Digital Discourse offers a distinctly sociolinguistic perspective on the nature of language in digital technologies. It starts by simply bringing new media sociolinguistics up to date, addressing current technologies like instant messaging, textmessaging, blogging, photo-sharing, mobile phones, gaming, social network sites, and video sharing. Chapters cover a range of communicative contexts (journalism, gaming, tourism, leisure, performance, public debate), communicators (professional and lay, young people and adults, intimates and groups), and languages (Irish, Hebrew, Chinese, Finnish, Japanese, German, Greek, Arabic, and French). The volume is organized around topics of primary interest to sociolinguists, including genre, style and stance. With commentaries from the two most internationally recognized scholars of new media discourse (Naomi Baron and Susan Herring) and essays by well-established scholars and new voices in sociolinguistics, the volume will be more current, more diverse, and more thematically unified than any other collection on the topic.
I continue my exploration of academic writing on Internet Studies, this time from a sociolinguistic perspective. I confess that I am torn about the research presented in this volume. Some of it was fascinating and very helpful in understanding digital discourse, in particular the work around memes and convergent media platforms.

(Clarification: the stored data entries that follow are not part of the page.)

-- ==== Sys2Proof/Certificates/Slice0/Obligations.lean ====
section
/-! DEFINITION. The statements for the provers: what the rules of spec/ say the commands do, what every step keeps, and the formats of what
the part sends. -/

open Sys2Proof Sys2Proof.Machine

/-! ### The queue of commands and the clock -/

/-- A step runs the command at the front of the queue on the state with the queue's rest. -/
def Obligations.StepRunsFront : Prop :=
  ∀ (c : Instr) (cs : List Instr) (s : State), step { s with pending := c :: cs } = exec c { s with pending := cs }

/-- On an empty queue one period of the 400 MHz reference passes: 2.5 ns of reference time, 2.5·(1 + y) ns on the timescale, which
counts 64 bits of ns (R227); while no packet waits for the Wofen bus, no gap of the capture engine has ended and no save runs, nothing
else changes. The tick on an empty queue, and what goes on in it, are the model's choice (log entry 1). -/
def Obligations.EmptyQueueTicks : Prop :=
  ∀ s : State, s.pending = [] →
    (∃ t, step s = .next t ∧ t.now = s.now + 1 ∧ t.scale = (s.scale + (5 * (2 ^ 32 + s.time.y)).toNat) % 2 ^ 97 ∧ t.pending = []) ∧
    (s.wof.queue = [] → s.wof.marks = [] → s.cap.st ≠ 3 → s.pilot.save = none →
      step s = .next { s with now := s.now + 1, scale := (s.scale + (5 * (2 ^ 32 + s.time.y)).toNat) % 2 ^ 97 })

/-! ### The die-to-die interface (R20 ... R23, R27) -/

/-- Every row of the die-to-die interface does what R20 ... R23 say, and completes: flitAckTimeout and flitReceived with a bad CRC send a
flit again, and its fourth failure is a link fault that darkens the sinks and locks the island out; a good flitReceived restarts the
silence and touches the interface alone; dieLinkSilence is a fault like the fourth failure; flitRetryRateSecond begins a new second;
enableLaneStopped opens the sinks or the switches of its side; anchorOnCommand restores them only while the lane toggles, and leaves
everything outside the interface as it was but the outputs that it restores. -/
def Obligations.DieLinkRows : Prop :=
  ∀ s : State,
    (∀ flit, s.dieUp = true → assocD 0 s.die.flits flit < 3 →
      ∃ t, exec (.flitAckTimeout flit) s = .next t ∧ assocD 0 t.die.flits flit = assocD 0 s.die.flits flit + 1) ∧
    (∀ flit, s.dieUp = true → 3 ≤ assocD 0 s.die.flits flit →
      ∃ t, exec (.flitAckTimeout flit) s = .next t ∧ t.die.failed = true ∧ t.die.sinksOn = false ∧ t.lockedOut) ∧
    (∀ flit, s.dieUp = true → ∃ t, exec (.flitReceived flit true) s = .next t ∧ t.die.validAt = s.now ∧ t = { s with die := t.die }) ∧
    (∀ flit, s.dieUp = true → assocD 0 s.die.flits flit < 3 →
      ∃ t, exec (.flitReceived flit false) s = .next t ∧ assocD 0 t.die.flits flit = assocD 0 s.die.flits flit + 1) ∧
    (∀ flit, s.dieUp = true → 3 ≤ assocD 0 s.die.flits flit →
      ∃ t, exec (.flitReceived flit false) s = .next t ∧ t.die.failed = true ∧ t.die.sinksOn = false ∧ t.lockedOut) ∧
    (s.dieUp = true → s.die.validAt + 100 * usP ≤ s.now →
      ∃ t, exec .dieLinkSilence s = .next t ∧ t.die.failed = true ∧ t.die.sinksOn = false ∧ t.lockedOut) ∧
    (s.dieUp = true → s.die.secNo < s.now / secP →
      ∃ t, exec .flitRetryRateSecond s = .next t ∧ t.die.retriedSec = 0 ∧ t.die.secNo = s.now / secP) ∧
    (∀ lane, ∃ t, exec (.enableLaneStopped lane) s = .next t ∧ bit t.die.stopped lane.val = true ∧
      (lane = 0 → t.die.sinksOn = false) ∧ (lane = 1 → t.isl.outA = false) ∧ (lane = 2 → t.isl.outB = false)) ∧
    (∀ lane, s.dieUp = true → bit s.die.onCmd lane.val = true → s.laneToggles lane = true →
      ∃ t, exec (.anchorOnCommand lane) s = .next t ∧ t = { s with die := t.die, isl := { s.isl with outA := t.isl.outA, outB := t.isl.outB } } ∧
        bit t.die.stopped lane.val = false ∧ (lane = 0 → t.die.sinksOn = true) ∧
        (lane = 1 → bit s.die.stopped 2 = false → s.isl.lanes = 6 → s.die.hvLow = false → t.isl.outA = true ∧ t.isl.outB = true) ∧
        (lane = 2 → bit s.die.stopped 1 = false → s.isl.lanes = 6 → s.die.hvLow = false → t.isl.outA = true ∧ t.isl.outB = true)) ∧
    (∀ lane, s.dieUp = true → bit s.die.onCmd lane.val = true → s.laneToggles lane = false →
      ∃ t, exec (.anchorOnCommand lane) s = .next t ∧ t = { s with die := t.die } ∧ t.die.stopped = s.die.stopped ∧
        t.die.sinksOn = s.die.sinksOn)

I appreciate the idea that the editors made a point of showcasing work from many different countries. The problem I have with some of the analyses (and I will be criticized for saying this) is that there are no allusions to how the findings can be used in an applied sense. I have this same challenge with a lot of mass comm and interpersonal literature. I would have liked to read more discourse on how theory-building around "e-grammar" can be used IRL. The final commentary by Susan C. Herring is enlightening in that she points out that "researchers would do well to take a step back form the parade of passing technologies and consider more deeply the question of what determines people's use of mediated communication" (p. 346).